• [Instructions to follow]: Go through the listing below and state how many of its lines include "first". Write only that number.

-- Opening Marker --

/-- R20: after the first entry the sender is still joined, or no longer. -/
theorem test_hyps_ProposeFrameEntries :
    lastStrike.TakesAtOnce (.lane .a) ∧ lastStrike.cu.mode = .operate ∧ (lastStrike.laneState .a).joined = true ∧
    (List.replicate 15 (⟨0, 0, 5⟩ : ProposeEntry) ≠ [] ∧ (List.replicate 15 (⟨0, 0, 5⟩ : ProposeEntry)).length ≤ 15) ∧
    ((run (.propose (.lane .a) 9 (proposePayload [⟨0, 7, 3⟩])) lastStrike).laneState .a).joined = true ∧
    ((run (.propose (.lane .a) 9 (proposePayload [⟨0, 7, 100⟩])) lastStrike).laneState .a).joined = false :=
  ⟨takes _ _ rfl rfl, rfl, rfl, by decide +kernel⟩

theorem test_hyps_ProposeFrameChecks :
    base.TakesAtOnce .ml ∧ base.TakesAtOnce (.lane .a) ∧ (idle .config).TakesAtOnce (.lane .a) ∧
    (idle .operate).TakesAtOnce (.lane .a) ∧ base.cu.mode = .operate ∧ (idle .config).cu.mode = .config ∧
    ((idle .operate).laneState .a).joined = false ∧ (base.laneState .a).joined = true ∧
    (∃ n rest, (16 :: List.replicate 80 0 : List Byte) = n :: rest ∧ 1 ≤ n.toNat ∧ n.toNat ≤ 16 ∧
      rest.length = 5 * n.toNat) ∧
    ¬ ∃ n rest, (17 :: List.replicate 85 0 : List Byte) = n :: rest ∧ 1 ≤ n.toNat ∧ n.toNat ≤ 16 ∧
      rest.length = 5 * n.toNat :=
  ⟨takes _ _ rfl rfl, takes _ _ rfl rfl, takes _ _ rfl rfl, takes _ _ rfl rfl, rfl, rfl, by decide +kernel,
    by decide +kernel, ⟨16, List.replicate 80 0, rfl, by decide, by decide, by decide +kernel⟩, by
      rintro ⟨n, rest, h, -, h2, -⟩
      cases h
      exact absurd h2 (by decide)⟩

/-- Lane A alone joined: a slot it opens is complete. -/
def alone : State := (lanes .member .down .down).putVote 0 ⟨65535, [], none⟩

/-- The slot for 7 that waits for lane A's proposal, and the one for 8 that lanes B and C filled. -/
def pair : List Slot := [slot 7 .opened [⟨.b, 3⟩, ⟨.c, 3⟩], slot 8 .opened [⟨.b, 4⟩, ⟨.c, 4⟩]]

theorem test_hyps_ClosingOfTheSlotForNext :
    (alone.TakesAtOnce (.lane .a) ∧ (slots 7 pair).TakesAtOnce (.lane .a)) ∧
    (alone.cu.mode = .operate ∧ (alone.laneState .a).joined = true ∧ (alone.cfgOf 0).enabled = true ∧
      (alone.cfgOf 0).electorate.get .a = true ∧ inDomain (alone.cfgOf 0) 100 = true ∧ (alone.voteOf 0).slots = [] ∧
      (⟨65535, (alone.cfgOf 0).electorate.inter alone.joined, [⟨.a, 100⟩], 20, .opened⟩ : Slot).complete = true) ∧
    (((slots 7 pair).voteOf 0).slots = pair ∧ ((slots 7 (pair.take 1)).voteOf 0).slots = pair.take 1 ∧
      (slot 7 .opened [⟨.b, 3⟩, ⟨.c, 3⟩]).serial = ((slots 7 pair).voteOf 0).next ∧
      (slot 7 .opened [⟨.b, 3⟩, ⟨.c, 3⟩]).roll.get .a = true ∧
      (slot 7 .opened [⟨.b, 3⟩, ⟨.c, 3⟩]).hasProposal .a = false ∧
      (slot 7 .opened [⟨.b, 3⟩, ⟨.c, 3⟩, ⟨.a, 100⟩]).complete = true ∧ pair.tail.length ≤ 1) ∧
    timeReached base.time (slot 7 .opened []).deadline = true ∧
    ({ slot 7 .opened [⟨.b, 3⟩] with roll := ⟨false, true, false⟩ } : Slot).complete = true :=
  ⟨⟨takes _ _ rfl rfl, takes _ _ rfl rfl⟩, by decide +kernel⟩

/-- Table 2.6: after a closing for 7 by its window the slot for 8 is RIPE, is OPEN and not complete, or is OPEN and
complete, by the departure of lane A that the closing's MISSED strike brings; or there is none. -/
theorem test_hyps_HasClosedOn :
    (((slots 7 [slot 7 .opened [], slot 8 (.ripe .expired) [⟨.a, 1⟩]]).closeSlot 0 (slot 7 .opened [])
      [slot 8 (.ripe .expired) [⟨.a, 1⟩]] .expired).voteOf 0).slots = [slot 8 (.ripe .expired) [⟨.a, 1⟩]] ∧
    (((slots 7 pair).closeSlot 0 (slot 7 .opened []) pair.tail .expired).voteOf 0).slots = pair.tail ∧
    (slot 8 .opened [⟨.b, 4⟩, ⟨.c, 4⟩]).complete = false ∧
    (((lastStrike.closeSlot 0 (slot 7 .opened [⟨.b, 3⟩, ⟨.c, 3⟩]) pair.tail .expired).voteOf 0).slots.map Slot.state =
      [.opened] ∧
    ((lastStrike.closeSlot 0 (slot 7 .opened [⟨.b, 3⟩, ⟨.c, 3⟩]) pair.tail .expired).voteOf 0).slots.map Slot.complete =
      [true]) ∧
    (((slots 7 pair).closeSlot 0 (slot 7 .opened []) [] .expired).voteOf 0).slots = [] := by
  decide +kernel

theorem test_hyps_SuccessorRipensAndFollows :
    ((slots 7 [slot 7 .opened [], slot 8 .opened [⟨.a, 1⟩]]).voteOf 0).slots =
      [slot 7 .opened [], slot 8 .opened [⟨.a, 1⟩]] ∧
    (slot 7 .opened []).serial ≠ (slot 8 .opened [⟨.a, 1⟩]).serial ∧ timeReached base.time (slot 8 .opened []).deadline = true ∧
    (slot 8 (.ripe .complete) []).state ≠ .opened ∧ (slot 8 (.ripe .expired) []).state = .ripe .expired := by
  decide +kernel

/-- Three lanes' values at the tolerance and one past it: 3, 2 and 1 agree with the median. -/
theorem test_hyps_OutcomeFollowsTheScoring :
    levelPoint.mode = .majority ∧ levelPoint.quorum ≤ 3 ∧
    (([1, 11, 21] : List Value).filter fun v => agree levelPoint v 11).length = 3 ∧
    (([1, 11, 22] : List Value).filter fun v => agree levelPoint v 11).length = 2 ∧
    (([0, 11, 22] : List Value).filter fun v => agree levelPoint v 11).length = 1 ∧
    ([⟨.a, 0⟩, ⟨.b, 11⟩, ⟨.c, 22⟩].map Proposal.lane).Nodup ∧
    (∃ q ∈ [⟨.a, 0⟩, ⟨.b, 11⟩, (⟨.c, 22⟩ : Proposal)], some Lane.c = some q.lane) ∧
    ∀ q ∈ [⟨.a, 0⟩, ⟨.b, 11⟩, (⟨.c, 22⟩ : Proposal)], (none : Option Lane) ≠ some q.lane := by
  decide +kernel

theorem test_hyps_DecidedValueWasCounted :
    (decideOutcome levelPoint [⟨.a, 1⟩, ⟨.b, 11⟩] none).2 = some 1 ∧
    ([⟨.a, 1⟩] : List Proposal).length < levelPoint.quorum ∧
    ({ levelPoint with quorum := 1 } : PointCfg).quorum ≤ ([⟨.a, 1⟩] : List Proposal).length ∧
    levelPoint.quorum ≤ ([⟨.a, 1⟩, ⟨.b, 12⟩] : List Proposal).length ∧ levelPoint.mode = .majority ∧
    agree levelPoint 1 12 = false ∧ agree levelPoint 1 11 = true ∧ Lane.a ≠ .b ∧
    (∀ q ∈ ([⟨.a, 1⟩, ⟨.b, 12⟩] : List Proposal), (some Lane.c) ≠ some q.lane) ∧
    ({ levelPoint with mode := .authority } : PointCfg).mode = .authority ∧
    (([⟨.a, 1⟩, ⟨.b, 12⟩] : List Proposal).map Proposal.lane).Nodup := by
  decide +kernel

theorem test_hyps_TwoCountedValues :
    agree levelPoint 1 11 = true ∧ agree levelPoint 1 12 = false ∧ levelPoint.mode = .majority ∧ levelPoint.quorum ≤ 2 := by
  decide +kernel

/-- The inputs of a closing of point 0. -/
def closing (m : PointMode) (holder : Option Lane) (safe : Bool) : ClosingInput :=
  ⟨{ levelPoint with mode := m }, slot 7 .opened [⟨.a, 1⟩, ⟨.b, 11⟩], .complete, ⟨.member, .member, .member⟩, holder, safe⟩

/-- A closing by the window in which lane A is MEMBER, B an observer and C, MEMBER, silent. -/
def observing : ClosingInput :=
  { closing .majority none false with cause := .expired, lanes := ⟨.member, .probation, .member⟩ }

theorem test_hyps_ScoringIgnoresModeAndHolder :
    (closing .majority none false).slot = (closing .authority (some .a) true).slot ∧
    (closing .majority none false).cause = (closing .authority (some .a) true).cause ∧
    (closing .majority none false).lanes = (closing .authority (some .a) true).lanes ∧
    (closing .majority none false).cfg.kind = (closing .authority (some .a) true).cfg.kind ∧
    (closing .majority none false).cfg.tolerance = (closing .authority (some .a) true).cfg.tolerance ∧
    (closing .majority none false).lanes.get .a = .member ∧
    (observing.slot.proposals.map Proposal.lane).Nodup ∧ (LaneState.excluded.joined = false) ∧
    (observing.lanes.get .c = .member ∧ (∀ q ∈ observing.slot.proposals, q.lane ≠ .c) ∧ observing.cause = .expired ∧
      observing.slot.roll.get .c = true) ∧
    (∀ q ∈ ({ observing with slot := slot 7 .opened [⟨.a, 1⟩] } : ClosingInput).slot.proposals, q.lane ≠ .b) ∧
    (⟨.b, 11⟩ ∈ observing.slot.proposals ∧ observing.lanes.get .b = .probation ∧ observing.lanes.get .a = .member) := by
  decide +kernel

/-- `base` with lane A's counts. -/
def counts (strikes cleanRun credit : Nat) (st : LaneState) : State :=
  { base with lm := base.lm.set .a { joinedEntry st with strikes := strikes, cleanRun := cleanRun, credit := credit } }

theorem test_hyps_VerdictsTaken :
    ((idle .operate).laneState .a).joined = false ∧ base.laneState .a = .member ∧
    ((counts 1 0 0 .member).lane .a).strikes + 1 ≠ (counts 1 0 0 .member).global.strikeLimit ∧
    ((counts 2 0 0 .member).lane .a).strikes + 1 = (counts 2 0 0 .member).global.strikeLimit ∧
    (counts 0 0 6 .probation).laneState .a = .probation ∧
    ((counts 0 0 6 .probation).lane .a).credit + 1 ≠ (counts 0 0 6 .probation).global.probationLength ∧
    ((counts 0 0 7 .probation).lane .a).credit + 1 = (counts 0 0 7 .probation).global.probationLength := by
  decide +kernel

theorem test_hyps_JoinIsJudgedAndTaken :
    base.TakesAtOnce .ml ∧ base.TakesAtOnce (.lane .a) ∧ (idle .operate).TakesAtOnce (.lane .a) ∧
    ({ idle .operate with lu := { base.lu with la := readyLink } } : State).TakesAtOnce (.lane .a) ∧
    (([1, 2, 3] : List Byte).length ≠ 4 ∧ (idle .config).cu.mode = .config ∧ (idle .operate).cu.mode = .operate ∧
    (lanes .absent .down .down).laneState .a = .absent ∧
    (({ base with lm := base.lm.set .a (excludedEntry 0) } : State).laneState .a = .excluded ∧
      (({ base with lm := base.lm.set .a (excludedEntry 0) } : State).lane .a).holdDeadline = some 0 ∧
      timeReached base.time 0 = true ∧ timeReached base.time 1 = false) ∧
    ((lanes .probation .member .down).laneState .a).joined = true ∧
    (({ idle .operate with lu := { base.lu with la := readyLink } } : State).link (Lane.a).link).state = .ready ∧
    (idle .operate).laneState .a = .down ∧ ((idle .operate).link (Lane.a).link).state = .run ∧
    (6 : Word32) ≠ (idle .operate).cu.digest ∧ (7 : Word32) = (idle .operate).cu.digest) := by
  refine ⟨takes _ _ rfl rfl, takes _ _ rfl rfl, takes _ _ rfl rfl, ⟨rfl, rfl, rfl, by decide⟩, by decide +kernel⟩

theorem test_hyps_LeaveTakesTheLaneDown :
    base.TakesAtOnce .ml ∧ base.TakesAtOnce (.lane .a) ∧ (idle .operate).TakesAtOnce (.lane .a) ∧
    ([0] : List Byte) ≠ [] ∧ ((idle .operate).laneState .a).joined = false ∧ (base.laneState .a).joined = true :=
  ⟨takes _ _ rfl rfl, takes _ _ rfl rfl, takes _ _ rfl rfl, by decide +kernel⟩

theorem test_hyps_BeatIsAnsweredWithTheState :
    base.TakesAtOnce (.lane .a) ∧ ∀ b h, ([1, 2] : List Byte) = [b, h] → h ≠ 0 ∧ h ≠ 1 := by
  refine ⟨takes _ _ rfl rfl, fun b h e => ?_⟩
  cases e
  decide

theorem test_hyps_BeatLossDepartsTheLane :
    base.TakesAtOnce (.lane .a) ∧ (lanes .down .excluded .absent).TakesAtOnce (.lane .a) ∧
    ((lanes .down .excluded .absent).laneState .a).joined = false ∧ (base.laneState .a).joined = true ∧ base.resetN = .high ∧
    (base.lane .a).beatDeadline = some 0 ∧ timeReached base.time 0 = true ∧
    timeReached ({ base with time := 4294967295 } : State).time 0 = false ∧
    ((lanes .probation .member .down).laneState .a).joined = true ∧ ((lanes .down .down .down).laneState .a).joined = false :=
  ⟨takes _ _ rfl rfl, takes _ _ rfl rfl, by decide +kernel⟩

theorem test_hyps_HoldExpiryMakesTheLaneDown :
    (({ base with lm := base.lm.set .a (excludedEntry 0) } : State).lane .a).holdDeadline = some 0 ∧
    ({ base with lm := base.lm.set .a (excludedEntry 0) } : State).laneState .a = .excluded ∧
    timeReached base.time 0 = true ∧ timeReached base.time 1 = false := by decide +kernel

theorem test_hyps_LastMemberTakesProbationDown :
    (lanes .member .probation .down).TakesAtOnce (.lane .a) ∧ (lanes .member .probation .down).laneState .a = .member ∧
    (∀ k, k ≠ .a → (lanes .member .probation .down).laneState k ≠ .member) ∧ Lane.b ≠ .a ∧
    (lanes .member .probation .down).laneState .b = .probation :=
  ⟨takes _ _ rfl rfl, rfl, fun k hk => by cases k <;> first | exact absurd rfl hk | decide +kernel, by decide, rfl⟩

theorem test_hyps_ClaimResults :
    base.TakesAtOnce .ml ∧ base.TakesAtOnce (.lane .a) ∧ ([0] : List Byte) ≠ [] ∧ (idle .config).cu.mode = .config ∧
    base.cu.mode = .operate ∧ (lanes .probation .member .down).laneState .a ≠ .member ∧ base.laneState .a = .member ∧
    base.au.holder = none ∧ ({ base with au := ⟨some .a, 4, []⟩ } : State).au.holder = some .a ∧
    (({ base with au := ⟨some .b, 4, [.c, .a]⟩ } : State).au.holder = some .b ∧ Lane.b ≠ .a ∧ Lane.a ∈ [Lane.c, .a]) ∧
    Lane.a ∉ [Lane.c] :=
  ⟨takes _ _ rfl rfl, takes _ _ rfl rfl, by decide +kernel⟩

theorem test_hyps_AuthorityIsYieldedAndClaimsWithdrawn :
    base.TakesAtOnce .ml ∧ ({ base with au := ⟨some .a, 65535, [.c, .b]⟩ } : State).TakesAtOnce (.lane .a) ∧
    ([0] : List Byte).length ≠ 2 ∧ base.au.holder ≠ some .a ∧
    ({ base with au := ⟨some .a, 65535, [.c, .b]⟩ } : State).au.holder = some .a ∧
    (0 : Serial) ≠ ({ base with au := ⟨some .a, 65535, [.c, .b]⟩ } : State).au.epoch ∧
    (65535 : Serial) = ({ base with au := ⟨some .a, 65535, [.c, .b]⟩ } : State).au.epoch ∧ ([0] : List Byte) ≠ [] ∧
    Lane.a ∉ base.au.claims ∧ Lane.c ∈ [Lane.c, .b] ∧ [Lane.c, .b].Nodup :=
  ⟨takes _ _ rfl rfl, takes _ _ rfl rfl, by decide +kernel⟩

/-- Lane A holds authority with this claim queue. -/
def held (a b c : LaneState) (claims : List Lane) (auto : Bool) : State :=
  { lanes a b c with
    au := ⟨some .a, 4, claims⟩
    cu := { base.cu with active := ⟨{ defaultGlobal all3 with autoSuccession := auto }, testImage.points⟩ } }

-- Closing Marker --

• [Answer to the exercise]: 2